En cuanto a la simple afirmación de que el PRI es corrupto e inepto, hay que decir que es una generalización injusta y arbitraria que el líder del PAN debió demostrar puntualmente, pues todo epíteto descalificador es un simple insulto si no se respalda con pruebas fehacientes. Habría que recordar al joven panista que ya Hegel estableció de modo incontestable que el concepto (cualquier concepto) no es nunca el punto de partida de un razonamiento verdadero, sino el punto de llegada, el punto de arribo de un estudio sólido, profundo e informado del objeto designado o calificado por el concepto en cuestión; de lo contrario, el juicio será necesariamente falso. Al PRI como un todo se le puede llamar corrupto o cualquier otra cosa, siempre y cuando se argumente y se demuestre que eso es así. Calificar y acusar sin demostrar es fácil, es oficio de injuriadores profesionales, y cualquier partido o ciudadano puede ser víctima de este tipo de ataques arteros y sin fundamento. También el presidente del PAN y su partido.

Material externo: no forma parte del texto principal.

-- ==== Sys2Proof/Tests/Slice0.lean ====
section
/-! SUPPORT. Small tests, each on fixed values: words of every family decoded bit by bit, ill-formed terms refused, the
worked examples of the spec, and, for the statements that have hypotheses, a concrete state that meets them. -/
set_option Elab.async false

namespace Sys2Proof.Tests

open Sys2Proof.Machine Sys2Proof.Safety Sys2Proof.Laws

/-! ## Decoding: one word of every row of the table, its fields written out (R91, R100 to R107) -/

/-- The word decodes, alone, to the instruction. -/
def decodesTo (w : Nat) (i : Instr) : Bool :=
  match decode w [] with
  | .ok p => p.1 == i && p.2 == 1
  | .error _ => false

theorem test_decode_VA : (
    decodesTo 0x10450205 (.faddF32 ⟨true, false, .v 20, .v 4, .v 5, none⟩) &&
    decodesTo 0x10C50205 (.fsubF32 ⟨true, false, .v 20, .v 4, .v 5, none⟩) &&
    decodesTo 0x11450205 (.fmulF32 ⟨true, false, .v 20, .v 4, .v 5, none⟩) &&
    decodesTo 0x11C50205 (.ffmaF32 ⟨true, false, .v 20, .v 4, .v 5, none⟩) &&
    decodesTo 0x12450205 (.fminF32 ⟨true, false, .v 20, .v 4, .v 5, none⟩) &&
    decodesTo 0x12C50205 (.fmaxF32 ⟨true, false, .v 20, .v 4, .v 5, none⟩) &&
    decodesTo 0x13450205 (.fdivF32 ⟨true, false, .v 20, .v 4, .v 5, none⟩) &&
    decodesTo 0x13C50205 (.fscaleF32 ⟨true, false, .v 20, .v 4, .v 5, none⟩) &&
    decodesTo 0x14450205 (.faddH2 ⟨true, false, .v 20, .v 4, .v 5, none⟩) &&
    decodesTo 0x14C50205 (.fmulH2 ⟨true, false, .v 20, .v 4, .v 5, none⟩) &&
    decodesTo 0x15450205 (.ffmaH2 ⟨true, false, .v 20, .v 4, .v 5, none⟩) &&
    decodesTo 0x15C50205 (.fminH2 ⟨true, false, .v 20, .v 4, .v 5, none⟩) &&
    decodesTo 0x16450205 (.fmaxH2 ⟨true, false, .v 20, .v 4, .v 5, none⟩) &&
    decodesTo 0x16C50205 (.faddB2 ⟨true, false, .v 20, .v 4, .v 5, none⟩) &&
    decodesTo 0x17450205 (.fmulB2 ⟨true, false, .v 20, .v 4, .v 5, none⟩) &&
    decodesTo 0x17C50205 (.ffmaB2 ⟨true, false, .v 20, .v 4, .v 5, none⟩) &&
    decodesTo 0x18450205 (.fminB2 ⟨true, false, .v 20, .v 4, .v 5, none⟩) &&
    decodesTo 0x18C50205 (.fmaxB2 ⟨true, false, .v 20, .v 4, .v 5, none⟩) &&
    decodesTo 0x19450205 (.fdot2H2 ⟨true, false, .v 20, .v 4, .v 5, none⟩) &&
    decodesTo 0x19C50205 (.fdot2B2 ⟨true, false, .v 20, .v 4, .v 5, none⟩) &&
    decodesTo 0x1A450205 (.fdot4E4m3 ⟨true, false, .v 20, .v 4, .v 5, none⟩) &&
    decodesTo 0x1AC50205 (.fdot4E5m2 ⟨true, false, .v 20, .v 4, .v 5, none⟩) &&
    decodesTo 0x1B450205 (.fdot8E2m1 ⟨true, false, .v 20, .v 4, .v 5, none⟩) &&
    decodesTo 0x1BC50205 (.idot4I8 ⟨true, false, .v 20, .v 4, .v 5, none⟩) &&
    decodesTo 0x1C450205 (.idot4N8 ⟨true, false, .v 20, .v 4, .v 5, none⟩) &&
    decodesTo 0x1CC50205 (.idot8I4 ⟨true, false, .v 20, .v 4, .v 5, none⟩) &&
    decodesTo 0x1D450205 (.idot8N4 ⟨true, false, .v 20, .v 4, .v 5, none⟩) &&
    decodesTo 0x1DC50205 (.fcopysignF32 ⟨true, false, .v 20, .v 4, .v 5, none⟩)) = true := by decide +kernel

México enfrenta graves y serios problemas que demandan rápida y acertada solución. Solo a título de ejemplo menciono: el escaso crecimiento de la economía, que a su vez provoca el desempleo y los bajos salarios; el incremento de la desigualdad y la pobreza (que no se detuvo en los dos sexenios panistas); la violencia y la inseguridad; la pésima calidad y los altos costos de servicios como salud, educación, electricidad, gas, agua entubada; la aguda insuficiencia de la recaudación fiscal que impide atender estos y otros problemas que aquejan a la población de menores ingresos. Y a la vista de todo esto yo pregunto: ¿saben el PAN y su presidente por qué causa no crece la economía? ¿Saben por qué el gobierno recauda tan poco cuando la economía no ha dejado de crecer aunque a tasas insuficientes? ¿Saben qué relación hay entre violencia e inseguridad de un lado, y pobreza y desigualdad por otro? ¿Saben qué relación guardan las reformas educativa, laboral, energética, de las telecomunicaciones, etc., todas ellas dañinas para los más desamparados, con el modelo económico neoliberal que nos ahoga? Y si lo saben, ¿por qué pierden el tiempo en disputas quintopatieras en vez de hablar in extenso de tales problemas y de lo que piensan hacer para remediarlos? Esa sería una manera mejor y más legítima de asegurar el retorno del PAN al poder en el 2018. De lo contrario, yo tengo pleno derecho a renovar mi llamado a los pobres de este país: lo que hace falta no es un cambio de colores en el gobierno, sino la lucha enérgica del pueblo organizado y consciente en pro de sus intereses legítimos, única fuerza real que puede curar a México de sus enfermedades. ¡Vengan todos los pobres a las filas de Antorcha, donde un lugar de honor en la lucha emancipadora de México les espera! Vale.